Мия сложила на груди руки и едва заметно закусывала щеку. Одна рука теребила висящий на груди металлический оберег в форме какой-то птицы.
– Что? – не выдержал я, но вопрос прозвучал слишком грубо, и я на миг виновато опустил глаза.
Но Мия не обиделась, подошла ближе и, чуть помедлив, присела рядом со мной. Я почувствовал ее дыхание на лбу и напуганно вскинулся. Ее пухлые короткие пальцы легко легли на мое плечо и сдавили, заставляя расслабить мышцы.
– Скажи ей.
Слова застряли в горле. Мне захотелось вскочить и бежать до тех пор, пока не кончатся силы. Бежать от слов Мии, означающих, что она все видит. Как будто меня вытащили из последнего укрытия и разложили на земле. Без единой возможности увернуться от самого болезненного удара.
– Что… сказать? – осторожно спросил я, стараясь скрыть страх, на что Мия по-матерински улыбнулась и опустила руку к моей груди. Уверен, она услышала, как забилось мое сердце.

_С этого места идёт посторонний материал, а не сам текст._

-- ==== Sys2Proof/Laws/FrameLink.lean ====
section
/-!
SUPPORT. Frames of Sys2Proof/Machine/Link.lean: what each operation there may change.
-/
set_option linter.unusedTactic false
set_option linter.unreachableTactic false

namespace Sys2Proof.Machine

theorem State.failLink_within (s : State) (p : Nat) (cause : Nat) (lane : Nat) : Within 0x410000033 s (State.failLink s p cause lane) := by
  unfold State.failLink
  repeat' first | with_reducible assumption | with_reducible exact Within.refl _ _ | ((try lift_lets -underBinder); intro x1; first | (have h0 := fun a => x1 a; clear h0; unfold x1; clear x1) | (refine Within.cut (m := 0x410000033) (s := s) (v := x1) ?_ ?_; unfold x1; rotate_left; intro h1; clear_value x1) | (refine Within.cut (m := 0x410000033) (s := s) (v := x1.1) ?_ ?_; unfold x1; rotate_left; intro h1; clear_value x1) | clear_value x1 | (refine Within.cut (m := 0x410000033) (s := s) (v := x1) ?_ ?_; unfold x1; rotate_left; intro h1) | (refine Within.cut (m := 0x410000033) (s := s) (v := x1.1) ?_ ?_; unfold x1; rotate_left; intro h1) | skip) | ((with_reducible apply Within.step (State.logMinor_within ?_) ?_ ?_); decide; exact rfl) | ((with_reducible apply Within.step (State.logErr_within ..) ?_ ?_); exact rfl) | ((with_reducible apply Within.step (State.dropLocks_within ..) ?_ ?_); exact rfl) | ((with_reducible apply Within.step (State.setLink_within ..) ?_ ?_); exact rfl) | ((with_reducible apply Within.step (State.setFld_within ..) ?_ ?_); exact rfl) | split | fail

theorem State.putJk_within (s : State) (q : Nat) (j : Joker) : Within 0x40000 s (State.putJk s q j) := by
  unfold State.putJk
  repeat' first | with_reducible assumption | with_reducible exact Within.refl _ _ | split | (apply Within.upd; (dsimp only; try exact rfl); exact ⟨Nat.le_refl _, List.prefix_refl _, Nat.le_refl _, ⟨rfl, rfl, rfl⟩, .inr ⟨rfl, rfl, rfl⟩, .inr rfl, .inr rfl, .inr rfl, .inr rfl, .inr rfl, .inr rfl, .inr rfl, .inr rfl, .inr ⟨rfl, rfl⟩, .inr rfl, .inr rfl, .inr rfl, .inr rfl, .inr rfl, .inr rfl, .inr rfl, .inr rfl, .inl rfl, .inr ⟨rfl, rfl, rfl, rfl, rfl⟩, .inr ⟨rfl, rfl, rfl, rfl⟩, .inr ⟨rfl, rfl, rfl⟩, .inr ⟨rfl, rfl⟩, .inr rfl, .inr ⟨rfl, rfl, rfl, rfl⟩, .inr rfl, .inr rfl, .inr rfl, .inr ⟨rfl, rfl, rfl, rfl, rfl⟩, .inr rfl, .inr rfl, .inr ⟨rfl, rfl⟩, .inr ⟨rfl, rfl⟩, .inr rfl, .inr ⟨rfl, rfl⟩, .inr ⟨rfl, rfl, rfl⟩, .inr ⟨rfl, rfl, rfl, rfl⟩⟩) | fail

theorem State.putCodes_within (s : State) (q : Nat) (k : Nat) (c : Sys2Proof.EqCodes) : Within 0x40002 s (State.putCodes s q k c) := by
  unfold State.putCodes
  repeat' first | with_reducible assumption | with_reducible exact Within.refl _ _ | ((try lift_lets -underBinder); intro x1; first | (have h0 := fun a => x1 a; clear h0; unfold x1; clear x1) | (refine Within.cut (m := 0x40002) (s := s) (v := x1) ?_ ?_; unfold x1; rotate_left; intro h1; clear_value x1) | (refine Within.cut (m := 0x40002) (s := s) (v := x1.1) ?_ ?_; unfold x1; rotate_left; intro h1; clear_value x1) | clear_value x1 | (refine Within.cut (m := 0x40002) (s := s) (v := x1) ?_ ?_; unfold x1; rotate_left; intro h1) | (refine Within.cut (m := 0x40002) (s := s) (v := x1.1) ?_ ?_; unfold x1; rotate_left; intro h1) | skip) | ((with_reducible apply Within.step (State.putJk_within ..) ?_ ?_); exact rfl) | ((with_reducible apply Within.step (State.setFld_within ..) ?_ ?_); exact rfl) | split | fail

theorem State.dropWaiting_within (s : State) (q : Nat) : Within 0x40022 s (State.dropWaiting s q) := by
  unfold State.dropWaiting
  repeat' first | with_reducible assumption | with_reducible exact Within.refl _ _ | ((try lift_lets -underBinder); intro x1; first | (have h0 := fun a => x1 a; clear h0; unfold x1; clear x1) | (refine Within.cut (m := 0x40022) (s := s) (v := x1) ?_ ?_; unfold x1; rotate_left; intro h1; clear_value x1) | (refine Within.cut (m := 0x40022) (s := s) (v := x1.1) ?_ ?_; unfold x1; rotate_left; intro h1; clear_value x1) | clear_value x1 | (refine Within.cut (m := 0x40022) (s := s) (v := x1) ?_ ?_; unfold x1; rotate_left; intro h1) | (refine Within.cut (m := 0x40022) (s := s) (v := x1.1) ?_ ?_; unfold x1; rotate_left; intro h1) | skip) | ((with_reducible apply Within.step (State.enterBase_within ..) ?_ ?_); exact rfl) | ((with_reducible apply Within.step (State.putJk_within ..) ?_ ?_); exact rfl) | ((with_reducible apply Within.step (State.setFld_within ..) ?_ ?_); exact rfl) | split | fail

theorem State.substitute_within (s : State) (q : Nat) (m : Nat) : Within 0x410044033 s (State.substitute s q m) := by
  unfold State.substitute
  repeat' first | with_reducible assumption | with_reducible exact Within.refl _ _ | ((try lift_lets -underBinder); intro x1; first | (have h0 := fun a => x1 a; clear h0; unfold x1; clear x1) | (refine Within.cut (m := 0x410044033) (s := s) (v := x1) ?_ ?_; unfold x1; rotate_left; intro h1; clear_value x1) | (refine Within.cut (m := 0x410044033) (s := s) (v := x1.1) ?_ ?_; unfold x1; rotate_left; intro h1; clear_value x1) | clear_value x1 | (refine Within.cut (m := 0x410044033) (s := s) (v := x1) ?_ ?_; unfold x1; rotate_left; intro h1) | (refine Within.cut (m := 0x410044033) (s := s) (v := x1.1) ?_ ?_; unfold x1; rotate_left; intro h1) | skip) | ((with_reducible apply Within.step (State.dropWaiting_within ..) ?_ ?_); exact rfl) | ((with_reducible apply Within.step (State.raiseNow_within ..) ?_ ?_); exact rfl) | ((with_reducible apply Within.step (State.putJk_within ..) ?_ ?_); exact rfl) | ((with_reducible apply Within.step (State.setFld_within ..) ?_ ?_); exact rfl) | ((with_reducible apply Within.step (State.logMinor_within ?_) ?_ ?_); decide; exact rfl) | with_reducible apply Within.of_fst (by assumption) ?_ | split | fail

theorem State.sliceFailed_within (s : State) (q : Nat) (m : Nat) : Within 0x410044033 s (State.sliceFailed s q m) := by
  unfold State.sliceFailed
  repeat' first | with_reducible assumption | with_reducible exact Within.refl _ _ | ((try lift_lets -underBinder); intro x1; first | (have h0 := fun a => x1 a; clear h0; unfold x1; clear x1) | (refine Within.cut (m := 0x410044033) (s := s) (v := x1) ?_ ?_; unfold x1; rotate_left; intro h1; clear_value x1) | (refine Within.cut (m := 0x410044033) (s := s) (v := x1.1) ?_ ?_; unfold x1; rotate_left; intro h1; clear_value x1) | clear_value x1 | (refine Within.cut (m := 0x410044033) (s := s) (v := x1) ?_ ?_; unfold x1; rotate_left; intro h1) | (refine Within.cut (m := 0x410044033) (s := s) (v := x1.1) ?_ ?_; unfold x1; rotate_left; intro h1) | skip) | ((with_reducible apply Within.step (State.substitute_within ..) ?_ ?_); exact rfl) | ((with_reducible apply Within.step (State.failLink_within ..) ?_ ?_); exact rfl) | ((with_reducible apply Within.step (State.logMinor_within ?_) ?_ ?_); decide; exact rfl) | ((with_reducible apply Within.step (State.logErr_within ..) ?_ ?_); exact rfl) | ((with_reducible apply Within.step (State.setFld_within ..) ?_ ?_); exact rfl) | split | fail

theorem State.eqReq_within (s : State) (p : Nat) (m : Nat) (code : Nat) (preset : Nat) (ph : TrainPhase) : Within 0x40020 s (State.eqReq s p m code preset ph) := by
  unfold State.eqReq
  repeat' first | with_reducible assumption | with_reducible exact Within.refl _ _ | ((try lift_lets -underBinder); intro x1; first | (have h0 := fun a => x1 a; clear h0; unfold x1; clear x1) | (refine Within.cut (m := 0x40020) (s := s) (v := x1) ?_ ?_; unfold x1; rotate_left; intro h1; clear_value x1) | (refine Within.cut (m := 0x40020) (s := s) (v := x1.1) ?_ ?_; unfold x1; rotate_left; intro h1; clear_value x1) | clear_value x1 | (refine Within.cut (m := 0x40020) (s := s) (v := x1) ?_ ?_; unfold x1; rotate_left; intro h1) | (refine Within.cut (m := 0x40020) (s := s) (v := x1.1) ?_ ?_; unfold x1; rotate_left; intro h1) | skip) | ((with_reducible apply Within.step (State.uplink_within ..) ?_ ?_); exact rfl) | ((with_reducible apply Within.step (State.putTrain_within ..) ?_ ?_); exact rfl) | with_reducible apply Within.of_fst (by assumption) ?_ | split | fail

theorem State.sendDone_within (s : State) (p : Nat) (m : Nat) : Within 0x40020 s (State.sendDone s p m) := by
  unfold State.sendDone
  repeat' first | with_reducible assumption | with_reducible exact Within.refl _ _ | ((with_reducible apply Within.step (State.eqReq_within ..) ?_ ?_); exact rfl) | split | fail

theorem State.stepFrom_within (s : State) (p : Nat) (m : Nat) (d : Nat) (y0 : Nat) : Within 0x40020 s (State.stepFrom s p m d y0) := by
  induction y0 generalizing s p m d with
  | zero  =>
    unfold State.stepFrom
    repeat' first | with_reducible assumption | with_reducible exact Within.refl _ _ | ((with_reducible apply Within.step (Within.refl _ _) ?_ ?_); exact rfl) | with_reducible assumption | with_reducible exact Within.refl _ _ | ((try lift_lets -underBinder); intro x1; first | (have h0 := fun a => x1 a; clear h0; unfold x1; clear x1) | (refine Within.cut (m := 0x40020) (s := s) (v := x1) ?_ ?_; unfold x1; rotate_left; intro h1; clear_value x1) | (refine Within.cut (m := 0x40020) (s := s) (v := x1.1) ?_ ?_; unfold x1; rotate_left; intro h1; clear_value x1) | clear_value x1 | (refine Within.cut (m := 0x40020) (s := s) (v := x1) ?_ ?_; unfold x1; rotate_left; intro h1) | (refine Within.cut (m := 0x40020) (s := s) (v := x1.1) ?_ ?_; unfold x1; rotate_left; intro h1) | skip) | ((with_reducible apply Within.step (State.sendDone_within ..) ?_ ?_); exact rfl) | ((with_reducible apply Within.step (State.eqReq_within ..) ?_ ?_); exact rfl) | ((with_reducible apply Within.step (State.putTrain_within ..) ?_ ?_); exact rfl) | split | fail
  | succ n ih =>
    unfold State.stepFrom
    repeat' first | with_reducible assumption | with_reducible exact Within.refl _ _ | ((with_reducible apply Within.step (ih ..) ?_ ?_); exact rfl) | with_reducible assumption | with_reducible exact Within.refl _ _ | ((try lift_lets -underBinder); intro x1; first | (have h0 := fun a => x1 a; clear h0; unfold x1; clear x1) | (refine Within.cut (m := 0x40020) (s := s) (v := x1) ?_ ?_; unfold x1; rotate_left; intro h1; clear_value x1) | (refine Within.cut (m := 0x40020) (s := s) (v := x1.1) ?_ ?_; unfold x1; rotate_left; intro h1; clear_value x1) | clear_value x1 | (refine Within.cut (m := 0x40020) (s := s) (v := x1) ?_ ?_; unfold x1; rotate_left; intro h1) | (refine Within.cut (m := 0x40020) (s := s) (v := x1.1) ?_ ?_; unfold x1; rotate_left; intro h1) | skip) | ((with_reducible apply Within.step (State.sendDone_within ..) ?_ ?_); exact rfl) | ((with_reducible apply Within.step (State.eqReq_within ..) ?_ ?_); exact rfl) | ((with_reducible apply Within.step (State.putTrain_within ..) ?_ ?_); exact rfl) | split | fail

theorem State.afterBest_within (s : State) (p : Nat) (m : Nat) (merit : Nat) : Within 0x40020 s (State.afterBest s p m merit) := by
  unfold State.afterBest
  repeat' first | with_reducible assumption | with_reducible exact Within.refl _ _ | ((try lift_lets -underBinder); intro x1; first | (have h0 := fun a => x1 a; clear h0; unfold x1; clear x1) | (refine Within.cut (m := 0x40020) (s := s) (v := x1) ?_ ?_; unfold x1; rotate_left; intro h1; clear_value x1) | (refine Within.cut (m := 0x40020) (s := s) (v := x1.1) ?_ ?_; unfold x1; rotate_left; intro h1; clear_value x1) | clear_value x1 | (refine Within.cut (m := 0x40020) (s := s) (v := x1) ?_ ?_; unfold x1; rotate_left; intro h1) | (refine Within.cut (m := 0x40020) (s := s) (v := x1.1) ?_ ?_; unfold x1; rotate_left; intro h1) | skip) | ((with_reducible apply Within.step (State.stepFrom_within ..) ?_ ?_); exact rfl) | ((with_reducible apply Within.step (State.sendDone_within ..) ?_ ?_); exact rfl) | ((with_reducible apply Within.step (State.putTrain_within ..) ?_ ?_); exact rfl) | split | fail

theorem State.laneFails_within (s : State) (p : Nat) (m : Nat) : Within 0x410044033 s (State.laneFails s p m) := by
  unfold State.laneFails
  repeat' first | with_reducible assumption | with_reducible exact Within.refl _ _ | ((try lift_lets -underBinder); intro x1; first | (have h0 := fun a => x1 a; clear h0; unfold x1; clear x1) | (refine Within.cut (m := 0x410044033) (s := s) (v := x1) ?_ ?_; unfold x1; rotate_left; intro h1; clear_value x1) | (refine Within.cut (m := 0x410044033) (s := s) (v := x1.1) ?_ ?_; unfold x1; rotate_left; intro h1; clear_value x1) | clear_value x1 | (refine Within.cut (m := 0x410044033) (s := s) (v := x1) ?_ ?_; unfold x1; rotate_left; intro h1) | (refine Within.cut (m := 0x410044033) (s := s) (v := x1.1) ?_ ?_; unfold x1; rotate_left; intro h1) | skip) | ((with_reducible apply Within.step (State.sliceFailed_within ..) ?_ ?_); exact rfl) | ((with_reducible apply Within.step (State.failLink_within ..) ?_ ?_); exact rfl) | split | fail

theorem State.noSetting_within (s : State) (p : Nat) (m : Nat) : Within 0x410044033 s (State.noSetting s p m) := by
  unfold State.noSetting
  repeat' first | with_reducible assumption | with_reducible exact Within.refl _ _ | ((try lift_lets -underBinder); intro x1; first | (have h0 := fun a => x1 a; clear h0; unfold x1; clear x1) | (refine Within.cut (m := 0x410044033) (s := s) (v := x1) ?_ ?_; unfold x1; rotate_left; intro h1; clear_value x1) | (refine Within.cut (m := 0x410044033) (s := s) (v := x1.1) ?_ ?_; unfold x1; rotate_left; intro h1; clear_value x1) | clear_value x1 | (refine Within.cut (m := 0x410044033) (s := s) (v := x1) ?_ ?_; unfold x1; rotate_left; intro h1) | (refine Within.cut (m := 0x410044033) (s := s) (v := x1.1) ?_ ?_; unfold x1; rotate_left; intro h1) | skip) | ((with_reducible apply Within.step (State.laneFails_within ..) ?_ ?_); exact rfl) | ((with_reducible apply Within.step (State.eqReq_within ..) ?_ ?_); exact rfl) | with_reducible apply Within.of_fst (by assumption) ?_ | split | fail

– Правду. Пока есть время, пока вы оба еще живы… Я ведь вижу, Киан, – я плотнее сжал губы и едва не порезался о нож, лезвие которого вдруг легло на открытую ладонь. – Неизвестность тебя убивает.

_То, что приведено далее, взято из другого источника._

theorem execSclStretchTimeout_within (b : Fin 5) (s : State) : WithinO 0x490000033 s (execSclStretchTimeout b s) := by
  unfold execSclStretchTimeout
  repeat' first | with_reducible assumption | with_reducible exact Within.refl _ _ | ((try lift_lets -underBinder); intro x1; first | (have h0 := fun a => x1 a; clear h0; unfold x1; clear x1) | (refine Within.cut (m := 0x490000033) (s := s) (v := x1) ?_ ?_; unfold x1; rotate_left; intro h1; clear_value x1) | (refine Within.cut (m := 0x490000033) (s := s) (v := x1.1) ?_ ?_; unfold x1; rotate_left; intro h1; clear_value x1) | clear_value x1 | (refine Within.cut (m := 0x490000033) (s := s) (v := x1) ?_ ?_; unfold x1; rotate_left; intro h1) | (refine Within.cut (m := 0x490000033) (s := s) (v := x1.1) ?_ ?_; unfold x1; rotate_left; intro h1) | skip) | with_reducible apply WithinO.of_next ?_ | ((with_reducible apply Within.step (State.sclTimeout_within ..) ?_ ?_); exact rfl) | split | fail

theorem State.twlRx_within (s : State) (n : Nat) : Within 0x80000000 s (State.twlRx s n).1 := by
  unfold State.twlRx
  repeat' first | with_reducible assumption | with_reducible exact Within.refl _ _ | ((with_reducible apply Within.step (State.twlFill_within ..) ?_ ?_); exact rfl) | ((with_reducible apply Within.step (State.setFifo_within ..) ?_ ?_); exact rfl) | with_reducible apply Within.of_fst (by assumption) ?_ | split | fail

end Sys2Proof.Machine
end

Я ощущал, как с каждым ее словом что-то меняется. Женский голос завораживал, избавляя от лишних мыслей, будто Мия, подобно жрецу, начинала ритуал. И мне бы не достало силы воли, чтобы его прервать. Запахи тлеющих трав становились насыщеннее, и птица-тотем, покоящаяся на ее груди, вдруг расправила крылья, колыша ставший вязким воздух.
– Не надо бояться.
Наваждение спало. Птичий силуэт развеялся в воздухе белым дымом, и я со страхом понял, что до этого даже не дышал. А теперь не мог сориентироваться и изумленно хлопал глазами, пытаясь понять, что произошло и кто сидит передо мной на коленях. Вначале женское лицо даже показалось незнакомым, и я успел испугаться. Но потом воспоминания вернулись. Мия еще раз улыбнулась, прощаясь, и, прежде чем подняться, осторожно разогнула мои пальцы, забрав как-то оказавшийся в руке нож.
– Сделай правильный выбор. Расскажи.
Словно в бреду, я поднялся на ватные ноги и взглянул на неглубокий порез поперек ладони – я даже не почувствовал боли. Вдохнул уже полной грудью, гоня прочь сомнения, и решительно сделал шаг наружу.
***
В лагерь возвращались охотники, которых счастливые дети встречали радостным нестройным гулом. Я маневрировал между собравшимися в стайки женщинами, которые – все до одной – глядели сквозь меня, с нетерпением высматривая отцов, мужей, братьев. Сапоги чавкали по подмерзшей грязи, и я злился, что приходилось идти медленно. Казалось, каждая секунда промедления может что-то изменить, отобрать эту потаенную надежду на настоящую жизнь. На взаимность.
Мое сердце словно замерло где-то в глотке, когда я увидел у шатра одинокий женский силуэт. На мгновение мне захотелось просто обнять Ее со спины, почувствовать тепло, убедиться, что Она доверится и закроет в моих объятьях глаза.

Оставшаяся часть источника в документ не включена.